Zach Evans and the Horned Frogs
There’s a lot here that’s pretty interesting to track. Evans has certainly been humbled, going from being potentially the next star running back at Alabama or Georgia, to chasing down a landing spot at other blue blood schools, to ultimately ending up with Gary Patterson and TCU.
Presumably the Horned Frogs will plug him in at running back, where they are replacing Darius Anderson and Sewo Olonilua. Here’s the interesting thing there though, the Frogs aren’t stocking him into a bare cupboard. They have redshirt freshman Daimarqua Foster, who played in a single game last year and had 8 carries for 66 yards and a score.
Foster is 5-10, 195 and ran a 10.79 100m in high school. He’s legitimately as fast as Zach Evans, maybe faster.
They also have 5-11, 195 pound RS freshman Darwin Barlow, who never seems to test well but always looks really good in the actual games thanks to silky smooth cuts.
Zach Evans has to beat these guys out and will probably need to do so legitimately because Gary Patterson doesn’t really have any pressure to play the kid if his other two young backs prove to be just as good. If Zach Evans settles on TCU and then can’t get on the field immediately because 3-star RS freshman are holding him back, that seems like major locker room trouble.
There’s also the question of how TCU’s offensive line will shake out next season after losing several starters. It won’t be as simple as cutting behind a 6-7, 350 pound teammate that is mauling the competition every snap, although the Frogs aren’t without offensive line talent.
Best case scenario here is that TCU has landed a running back that’s as talented as his onetime huge reputation in Texas suggested that can play right away and give them a deadly, two-pronged zone-read rushing attack. I guess Evans taking some time to learn wide receiver and then realizing the potential that Jalen Reagor didn’t would be an even better outcome but that’s probably not happening.
Worst case scenario is that this newest character risk project by Gary Patterson (Devonte Fields, Tipa Galeai, Casey Pachall, Trevone Boykin, Kavontae Turpin, etc) fizzles out and leaves some holes in the locker room on the way out.
If Patterson feels like he and his offensive staff have a firm grasp of that unit then this could be a great score for the Frogs.
********
Running backs don’t play a major role in the history of the Big 12’s offensive development save for serving occasionally as distractions for major programs before they adjust back to featuring quarterbacks and receivers and are subsequently rewarded.
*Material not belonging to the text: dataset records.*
theorem settle_changesOnly {unit : Option FuncUnit} (hw : ∀ v, unit = some v → w.Continues s v)
    (hs : settle unit s = .ok t) : ChangesOnly w s t := by
  match unit with
  | none => cases hs; exact .refl w s
  | some .dctu =>
    rcases settle_dctu.mp hs with ⟨-, rfl⟩ | ⟨u, u', hu, hf, rfl⟩
    · exact .refl w t
    · refine .setDctu hu ?_
      cases hp : u.progress with
      | idle => rw [Dctu.finish_idle _ hp] at hf; cases hf; exact .inl rfl
      | forward pass done => exact .inr ((hw _ rfl).blk rfl u pass done hu hp)
  | some .cexu =>
    rcases settle_cexu.mp hs with ⟨-, rfl⟩ | ⟨u, u', hu, hf, rfl⟩
    · exact .refl w t
    · refine .setCexu hu (.inl (Cexu.finish_progress hf).2) ?_
      cases hp : u.progress with
      | idle => rw [Cexu.finish_idle _ hp] at hf; cases hf; exact .inl rfl
      | row n done => exact .inr ((hw _ rfl).rgb rfl u n done hu hp)

/-- Completing an operation moves neither the present port nor `CMAP_LEN`. -/
theorem settle_port_cmapLen {unit : Option FuncUnit} (hs : settle unit s = .ok t) :
    t.port = s.port ∧ t.cmapLen = s.cmapLen := by
  match unit with
  | none => cases hs; exact ⟨rfl, rfl⟩
  | some .dctu => rcases settle_dctu.mp hs with ⟨-, rfl⟩ | ⟨u, u', hu, hf, rfl⟩ <;> exact ⟨rfl, rfl⟩
  | some .cexu => rcases settle_cexu.mp hs with ⟨-, rfl⟩ | ⟨u, u', hu, hf, rfl⟩ <;> exact ⟨rfl, rfl⟩

end

/-- `e` issues, at port `k`, an operation that `p` holds of. -/
def Event.Issues (e : Event) (k : Nat) (p : Instr → Bool) : Prop :=
  ∃ w i, (e = .host k (.issue w) ∨ e = .start k w) ∧ decode w = .ok i ∧ p i = true

/-- What R33 lets an event write in state `s`. -/
def Event.writes (e : Event) (s : State) : Writes where
  blk k := e.Issues k (fun i => unitOf i == .dctu) ∨ (∃ i v, e = .host k (.wrBlk i v)) ∨
    (∃ u pass done, s.dctus[k]? = some u ∧ u.progress = .forward pass done) ∧
      e.unit = some .dctu ∧ e.portNumber = some k
  idx k := ∃ p v, e = .host k (.wrIdx p v)
  rgb k := e.Issues k isExpansion ∨
    (∃ u n done, s.cexus[k]? = some u ∧ u.progress = .row n done) ∧
      e.unit = some .cexu ∧ e.portNumber = some k
  cmap := ∃ k ch i v, e = .host k (.wrCmap ch i v)
  regs l f := (f = true ∧ ∃ k, e.Issues k fun i => i == .cmapPublish l) ∨
    (l = s.cmapLen ∧ f = false ∧ ∃ k, e.Issues k fun i => i == .cmapRelease)

theorem Event.writes_allows {e : Event} {s s' : State} {k : Nat} {w : Word} {i : Instr}
    (he : e = .host k (.issue w) ∨ e = .start k w) (hi : decode w = .ok i) (hk : s'.port = k)
    (hl : s'.cmapLen = s.cmapLen) : (e.writes s).Allows s' i where
  blk h := .inl ⟨w, i, hk ▸ he, hi, by simp [h]⟩
  rgb h := .inl ⟨w, i, hk ▸ he, hi, h⟩
  publish len h := .inl ⟨rfl, k, w, i, he, hi, by simp [h]⟩
  release h := .inr ⟨hl, rfl, k, w, i, he, hi, by simp [h]⟩

theorem Event.writes_continues {e : Event} {s : State} {k : Nat} {unit : FuncUnit}
    (hu : e.unit = some unit) (hk : e.portNumber = some k) :
    (e.writes s).Continues { s with port := k } unit where
  blk hd u pass done hat hp := .inr (.inr ⟨⟨u, pass, done, hat, hp⟩, hd ▸ hu, hk⟩)
  rgb hc u n done hat hp := .inr ⟨⟨u, n, done, hat, hp⟩, hc ▸ hu, hk⟩

theorem hostPrim_changesOnly {s s' t : State} {k : Nat} {p : HostPrim} (hk : s'.port = k)
    (hl : s'.cmapLen = s.cmapLen) (he : hostPrim p s' = .next t) :
    ChangesOnly ((Event.host k p).writes s) s' t := by
  subst hk
  cases p with
  | wrBlk i v =>
    obtain ⟨u, hu, -, -, rfl⟩ := hostWrBlk_next.mp he
    exact .setDctu hu (.inr (.inr (.inl ⟨i, v, rfl⟩)))
  | wrCmap ch i v =>
    obtain ⟨-, -, -, -, -, rfl⟩ := hostWrCmap_next.mp he
    exact { ChangesOnly.refl _ s' with cmap := .inr ⟨_, ch, i, v, rfl⟩ }
  | wrIdx p v =>
    obtain ⟨u, hu, -, -, rfl⟩ := hostWrIdx_next.mp he
    exact .setCexu hu (.inr ⟨p, v, rfl⟩) (.inl rfl)
  | rdBlk i => exact reply_changesOnly he
  | rdCmap ch i => exact reply_changesOnly he
  | rdIdx p => exact reply_changesOnly he
  | rdRgb k => exact reply_changesOnly he
  | rdCsr => exact reply_changesOnly (show hostRdCsr s' = .next t from he)
  | issue w =>
    obtain ⟨i, hi, he⟩ := hostIssue_next.mp he
    exact exec_changesOnly (Event.writes_allows (.inl rfl) hi rfl hl) he

/-- R33 for any event but a reset. -/
theorem perform_changesOnly {e : Event} {s t : State} (hr : e ≠ .reset)
    (he : perform e s = .next t) : ChangesOnly (e.writes s) s t := by
  have hport (k : Nat) : ChangesOnly (e.writes s) s { s with port := k } :=
    { ChangesOnly.refl _ s with }
  cases e with
  | host k p =>
    obtain ⟨s', hs, he⟩ := onceSettled_next.mp he
    obtain ⟨hk, hl⟩ := settle_port_cmapLen hs
    have hset := settle_changesOnly (fun v hv => Event.writes_continues (e := .host k p) hv rfl) hs
    exact ((hport k).trans hset).trans (hostPrim_changesOnly hk hl he)
  | start k w =>
    obtain ⟨s', hs, he⟩ := onceSettled_next.mp he
    obtain ⟨hk, hl⟩ := settle_port_cmapLen hs
    have hset := settle_changesOnly (fun v hv => Event.writes_continues (e := .start k w) hv rfl) hs
    obtain ⟨i, hi, he⟩ := hostStart_next.mp he
    exact ((hport k).trans hset).trans
      (beginInstr_changesOnly (Event.writes_allows (.inr rfl) hi hk hl) he)
  | work unit k j =>
    exact (hport k).trans (hostWork_changesOnly (Event.writes_continues rfl rfl) he)
  | reset => exact absurd rfl hr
Texas tried to emphasize Cedric Benson but took off when they featured Vince Young in 2005. Then they had Jamaal Charles but blew up again when he left and Colt McCoy ran the show. Oklahoma moved off their Air Raid attack to feature Adrian Peterson and had mixed results. Samaje Perine ran for nearly 2k yards for them as a freshman in 2014 but his offensive coordinator was fired and replaced by Lincoln Riley.